BRIEF: Locate the string "some" in the listing below. Copy every line where it is found.

TASK DATA:
-- ==== Sys2Proof/Laws/Operations.lean ====
section
/-! SUPPORT. Each operation's body, once: at the line driver it is a script of micro-actions, and this is
what becomes of every other field. -/

namespace Sys2Proof.Machine

/-! ### Agreement at the line driver -/

theorem SameDriver.refl (s : State) : SameDriver s s := ⟨rfl, rfl, rfl, rfl, rfl, rfl, rfl, rfl, rfl, rfl⟩

theorem SameDriver.symm {s t : State} (h : SameDriver s t) : SameDriver t s := by
  obtain ⟨h1, h2, h3, h4, h5, h6, h7, h8, h9, h10⟩ := h
  exact ⟨h1.symm, h2.symm, h3.symm, h4.symm, h5.symm, h6.symm, h7.symm, h8.symm, h9.symm, h10.symm⟩

theorem SameDriver.trans {s t u : State} (h : SameDriver s t) (k : SameDriver t u) : SameDriver s u := by
  obtain ⟨h1, h2, h3, h4, h5, h6, h7, h8, h9, h10⟩ := h
  obtain ⟨k1, k2, k3, k4, k5, k6, k7, k8, k9, k10⟩ := k
  exact ⟨h1.trans k1, h2.trans k2, h3.trans k3, h4.trans k4, h5.trans k5, h6.trans k6, h7.trans k7,
    h8.trans k8, h9.trans k9, h10.trans k10⟩

theorem SameDriver.okAt {s t : State} (h : SameDriver s t) (k : Nat) : s.okAt k = t.okAt k :=
  State.okAt_congr h.2.2.2.2.2.2.1 h.2.2.2.2.2.2.2.1 k

theorem SameDriver.drawAt {s t : State} (h : SameDriver s t) (k : Nat) : s.drawAt k = t.drawAt k := by
  simp [State.drawAt, h.2.2.2.2.2.2.2.2.1, h.2.2.2.2.2.2.2.2.2]

theorem lineExport_congr {s t : State} (h : SameDriver s t) (l : Line) :
    SameDriver (lineExport l s) (lineExport l t) := by
  have ho := h.okAt 0
  obtain ⟨h1, h2, h3, h4, h5, h6, h7, h8, h9, h10⟩ := h
  simp only [lineExport_eq, SameDriver, ho, h1, h2, h3, h4, h5, h6, h7, h8, h9, h10, and_self]

theorem lineSetDir_congr {s t : State} (h : SameDriver s t) (l : Line) (d : Dir) :
    SameDriver (lineSetDir l d s) (lineSetDir l d t) := by
  have ho := h.okAt 0
  have hd := h.drawAt 0
  obtain ⟨h1, h2, h3, h4, h5, h6, h7, h8, h9, h10⟩ := h
  simp only [lineSetDir_eq, SameDriver, ho, hd, h1, h2, h3, h4, h5, h6, h7, h8, h9, h10, and_self]

theorem perform_congr {s t : State} (h : SameDriver s t) (m : MicroAction) :
    SameDriver (perform m s) (perform m t) := by
  have ho := h.okAt 0
  obtain ⟨h1, h2, h3, h4, h5, h6, h7, h8, h9, h10⟩ := h
  cases m with
  | delay => simp only [perform, settle_eq, SameDriver, h1, h2, h3, h4, h5, h6, h7, h8, h9, h10, and_self]
  | write l b =>
    simp only [perform, lineWrite_eq, SameDriver, ho, h1, h2, h3, h4, h5, h6, h7, h8, h9, h10, and_self]

/-- What a list of actions does at the line driver depends on nothing else. -/
theorem runActions_congr {s t : State} (h : SameDriver s t) (ms : List MicroAction) :
    SameDriver (runActions ms s) (runActions ms t) := by
  induction ms generalizing s t with
  | nil => exact h
  | cons m ms ih => exact ih (perform_congr h m)

theorem raiseBusy_driver (s : State) : SameDriver s.raiseBusy s := SameDriver.refl s

theorem returnToHost_driver (s : State) : SameDriver (returnToHost s) s := SameDriver.refl s

theorem latchWrite_driver (a v : Word16) (s : State) : SameDriver (latchWrite a v s) s :=
  SameDriver.refl s

theorem enterData_driver (s : State) : SameDriver (enterData s) s := SameDriver.refl s

theorem finishWrite_driver (s : State) : SameDriver (finishWrite s) s := SameDriver.refl s

theorem latchPanel_driver (p : Word16) (s : State) : SameDriver (latchPanel p s) s := SameDriver.refl s

theorem advanceTix_driver (s : State) : SameDriver (advanceTix s) s := SameDriver.refl s

theorem finishPanel_driver (s : State) : SameDriver (finishPanel s) s := SameDriver.refl s

theorem markInit_driver (s : State) : SameDriver (markInit s) s := SameDriver.refl s

/-! ### The fields above the line driver that an operation keeps -/

/-- The position and data of the client and the host, which a transmission and a register write keep. -/
structure SameClient (s t : State) : Prop where
  p : t.p = s.p
  tix : t.tix = s.tix
  initDone : t.initDone = s.initDone
  busy : t.busy = s.busy
  client : t.client = s.client
  params : t.params = s.params
  port : t.port = s.port

/-! ### TRANSMIT -/

/-- At the line driver a transmission is its script. -/
theorem sendWord_driver (w : Word24) (s : State) :
    SameDriver (sendWord w s) (runActions (transmitScript w) s) := by
  rw [sendWord_eq]
  generalize runActions (transmitScript w) s = t
  exact SameDriver.refl t

/-- What a transmission keeps. -/
theorem sendWord_rest (w : Word24) (s : State) :
    SameClient s (sendWord w s) ∧ (sendWord w s).upc = none ∧ (sendWord w s).a = s.a ∧
    (sendWord w s).v = s.v ∧ (sendWord w s).phase = s.phase ∧ (sendWord w s).target = s.target ∧
    (sendWord w s).scrubbed = s.scrubbed + 1 := by
  have h := runActions_same (transmitScript w) s
  rw [sendWord_eq]
  generalize runActions (transmitScript w) s = t at h
  exact ⟨⟨h.p, h.tix, h.initDone, h.busy, h.client, h.params, h.port⟩, rfl, h.a, h.v, h.phase,
    h.target, rfl⟩

/-! ### WRITEREG -/

/-- The script of a register write (R85, R87). -/
def writeScript (a v : Word16) : List MicroAction :=
  transmitScript (addrFrame a) ++ transmitScript (dataFrame v)

/-- The state before the return of a register write, its second frame sent. -/
def writeSent (a v : Word16) (s : State) : State :=
  sendWord (dataFrame v) (enterData (sendWord (addrFrame a) (latchWrite a v s)))

theorem writeReg_eq_finish (a v : Word16) (s : State) :
    writeReg a v s = finishWrite (writeSent a v s) := by
  obtain ⟨-, -, -, h2, -⟩ := sendWord_rest (addrFrame a) (latchWrite a v s)
  simp only [writeReg, writeSent, latchWrite_a, enterData_v, h2, latchWrite_v]

/-- At the line driver a register write is its script. -/
theorem writeReg_driver (a v : Word16) (s : State) :
    SameDriver (writeReg a v s) (runActions (writeScript a v) s) := by
  rw [writeReg_eq_finish, writeScript, runActions_append]
  have h1 := (sendWord_driver (addrFrame a) (latchWrite a v s)).trans
    (runActions_congr (latchWrite_driver a v s) _)
  have h2 := (enterData_driver (sendWord (addrFrame a) (latchWrite a v s))).trans h1
  have h3 := (sendWord_driver (dataFrame v) _).trans (runActions_congr h2 (transmitScript (dataFrame v)))
  exact (finishWrite_driver _).trans h3

/-- What a register write keeps, and what it leaves above the line driver. -/
theorem writeReg_rest (a v : Word16) (s : State) :
    SameClient s (writeReg a v s) ∧ (writeReg a v s).upc = none ∧ (writeReg a v s).phase = .none ∧
    (writeReg a v s).target = s.target.write a.toNat v ∧
    (writeReg a v s).scrubbed = s.scrubbed + 3 := by
  obtain ⟨c1, -, a1, v1, -, t1, k1⟩ := sendWord_rest (addrFrame a) (latchWrite a v s)
  obtain ⟨c2, u2, a2, v2, -, t2, k2⟩ :=
    sendWord_rest (dataFrame v) (enterData (sendWord (addrFrame a) (latchWrite a v s)))
  rw [writeReg_eq_finish]
  have w : writeSent a v s = sendWord (dataFrame v) (enterData (sendWord (addrFrame a) (latchWrite a v s))) :=
    rfl
  refine ⟨⟨?_, ?_, ?_, ?_, ?_, ?_, ?_⟩, ?_, finishWrite_phase _, ?_, ?_⟩
  · rw [finishWrite_p, w, c2.p, enterData_p, c1.p, latchWrite_p]
  · rw [finishWrite_tix, w, c2.tix, enterData_tix, c1.tix, latchWrite_tix]
  · rw [finishWrite_initDone, w, c2.initDone, enterData_initDone, c1.initDone, latchWrite_initDone]
  · rw [finishWrite_busy, w, c2.busy, enterData_busy, c1.busy, latchWrite_busy]
  · rw [finishWrite_client, w, c2.client, enterData_client, c1.client, latchWrite_client]
  · rw [finishWrite_params, w, c2.params, enterData_params, c1.params, latchWrite_params]
  · rw [finishWrite_port, w, c2.port, enterData_port, c1.port, latchWrite_port]
  · rw [finishWrite_upc, w, u2]
  · rw [finishWrite_target, w, a2, v2, t2, enterData_a, enterData_v, enterData_target, a1, v1, t1,
      latchWrite_a, latchWrite_v, latchWrite_target]
  · rw [finishWrite_scrubbed, w, k2, enterData_scrubbed, k1, latchWrite_scrubbed]

/-! ### INITPANEL -/

/-- The script of some entries of the table (R95). -/
def entriesScript (es : List PanelEntry) (p : Word16) : List MicroAction :=
  es.flatMap fun e => writeScript e.reg (entryValue e.value p)

/-- The ghost map after some entries. -/
def entriesTarget (es : List PanelEntry) (p : Word16) (m : Memory) : Memory :=
  es.foldl (fun m e => m.write e.reg.toNat (entryValue e.value p)) m

/-- The register writes of some entries: their script, and what they keep. -/
theorem runEntries_spec (es : List PanelEntry) (s : State) :
    SameDriver (runEntries es s) (runActions (entriesScript es s.p) s) ∧
    (runEntries es s).p = s.p ∧ (runEntries es s).tix = s.tix + es.length ∧
    (runEntries es s).initDone = s.initDone ∧ (runEntries es s).busy = s.busy ∧
    (runEntries es s).client = s.client ∧ (runEntries es s).params = s.params ∧
    (runEntries es s).port = s.port ∧
    (runEntries es s).target = entriesTarget es s.p s.target ∧
    (s.upc = none → (runEntries es s).upc = none) ∧
    (s.phase = .none → (runEntries es s).phase = .none) := by
  induction es generalizing s with
  | nil => exact ⟨SameDriver.refl s, rfl, rfl, rfl, rfl, rfl, rfl, rfl, rfl, id, id⟩
  | cons e es ih =>
    have hd := writeReg_driver e.reg (entryValue e.value s.p) s
    obtain ⟨c, hu, hp, ht, -⟩ := writeReg_rest e.reg (entryValue e.value s.p) s
    obtain ⟨i1, i2, i3, i4, i5, i6, i7, i8, i9, i10, i11⟩ :=
      ih (advanceTix (writeReg e.reg (entryValue e.value s.p) s))
    simp only [advanceTix_p, advanceTix_tix, advanceTix_initDone, advanceTix_busy, advanceTix_client,
      advanceTix_params, advanceTix_port, advanceTix_target, c.p, c.tix, c.initDone, c.busy, c.client,
      c.params, c.port, ht] at i1 i2 i3 i4 i5 i6 i7 i8 i9
    refine ⟨?_, i2, ?_, i4, i5, i6, i7, i8, ?_, fun _ => i10 ((advanceTix_upc _).trans hu),
      fun _ => i11 ((advanceTix_phase _).trans hp)⟩
    · refine i1.trans ?_
      have he : entriesScript (e :: es) s.p =
          writeScript e.reg (entryValue e.value s.p) ++ entriesScript es s.p := rfl
      rw [he, runActions_append]
      exact runActions_congr ((advanceTix_driver _).trans hd) _
    · simp only [runEntries, i3, List.length_cons]; omega
    · simp only [runEntries, i9, entriesTarget, List.foldl_cons]

/-- The script of a bring-up (R95, R99). -/
def tableScript (q : Params) (p : Word16) : List MicroAction := entriesScript q.panelTable p

/-- A bring-up: its script at the line driver, and every other field. -/
theorem bringUp_spec (p : Word16) (s : State) :
    SameDriver (bringUp p s) (runActions (tableScript s.params p) s) ∧
    (s.upc = none → (bringUp p s).upc = none) ∧ (s.phase = .none → (bringUp p s).phase = .none) ∧
    (bringUp p s).tix = 0 ∧
    (bringUp p s).client = .idle ∧ (bringUp p s).initDone = s.initDone ∧
    (bringUp p s).busy = s.busy ∧ (bringUp p s).params = s.params ∧ (bringUp p s).port = s.port ∧
    (bringUp p s).target = entriesTarget s.params.panelTable p s.target := by
  obtain ⟨h1, -, -, h4, h5, -, h7, h8, h9, hu, hp⟩ :=
    runEntries_spec s.params.panelTable (latchPanel p s)
  refine ⟨?_, hu, hp, rfl, rfl, h4, h5, h7, h8, h9⟩
  exact ((finishPanel_driver _).trans h1).trans (runActions_congr (latchPanel_driver p s) _)

/-! ### Line set-up and SETDISPLAY -/

/-- Line set-up keeps everything above the line driver, and the ghost map. -/
theorem lineSetup_rest (s : State) :
    SameClient s (lineSetup s) ∧ (lineSetup s).upc = s.upc ∧ (lineSetup s).phase = s.phase ∧
    (lineSetup s).target = s.target := by
  simp only [lineSetup, setupOrder, List.foldl_cons, List.foldl_nil, lineExport_eq, lineSetDir_eq]
  constructor
  · constructor <;> rfl
  · exact ⟨trivial, trivial, trivial⟩

/-- The state in which SETDISPLAY begins its bring-up (R97). -/
def displayReady (s : State) : State := if setupDue s then markInit (lineSetup s) else s

/-- SETDISPLAY: line set-up where due, then the bring-up of the packed word. -/
theorem displayBody_eq (b c : Byte) (s : State) :
    displayBody b c s = bringUp (packDisplay b c) (displayReady s) := rfl

theorem displayReady_rest (s : State) :
    (displayReady s).p = s.p ∧ (displayReady s).tix = s.tix ∧ (displayReady s).busy = s.busy ∧
    (displayReady s).client = s.client ∧ (displayReady s).params = s.params ∧
    (displayReady s).port = s.port ∧ (displayReady s).target = s.target ∧
    (displayReady s).initDone = (setupDue s || s.initDone) ∧
    (displayReady s).upc = s.upc ∧ (displayReady s).phase = s.phase := by
  obtain ⟨c, u, ph, t⟩ := lineSetup_rest s
  unfold displayReady
  split_ifs with h
  · exact ⟨c.p, c.tix, c.busy, c.client, c.params, c.port, t, by rw [h]; rfl, u, ph⟩
  · simp [h]

end Sys2Proof.Machine
end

RESPONSE FOR THIS EXERCISE:
/-- The script of some entries of the table (R95). -/
/-- The ghost map after some entries. -/
/-- The register writes of some entries: their script, and what they keep. -/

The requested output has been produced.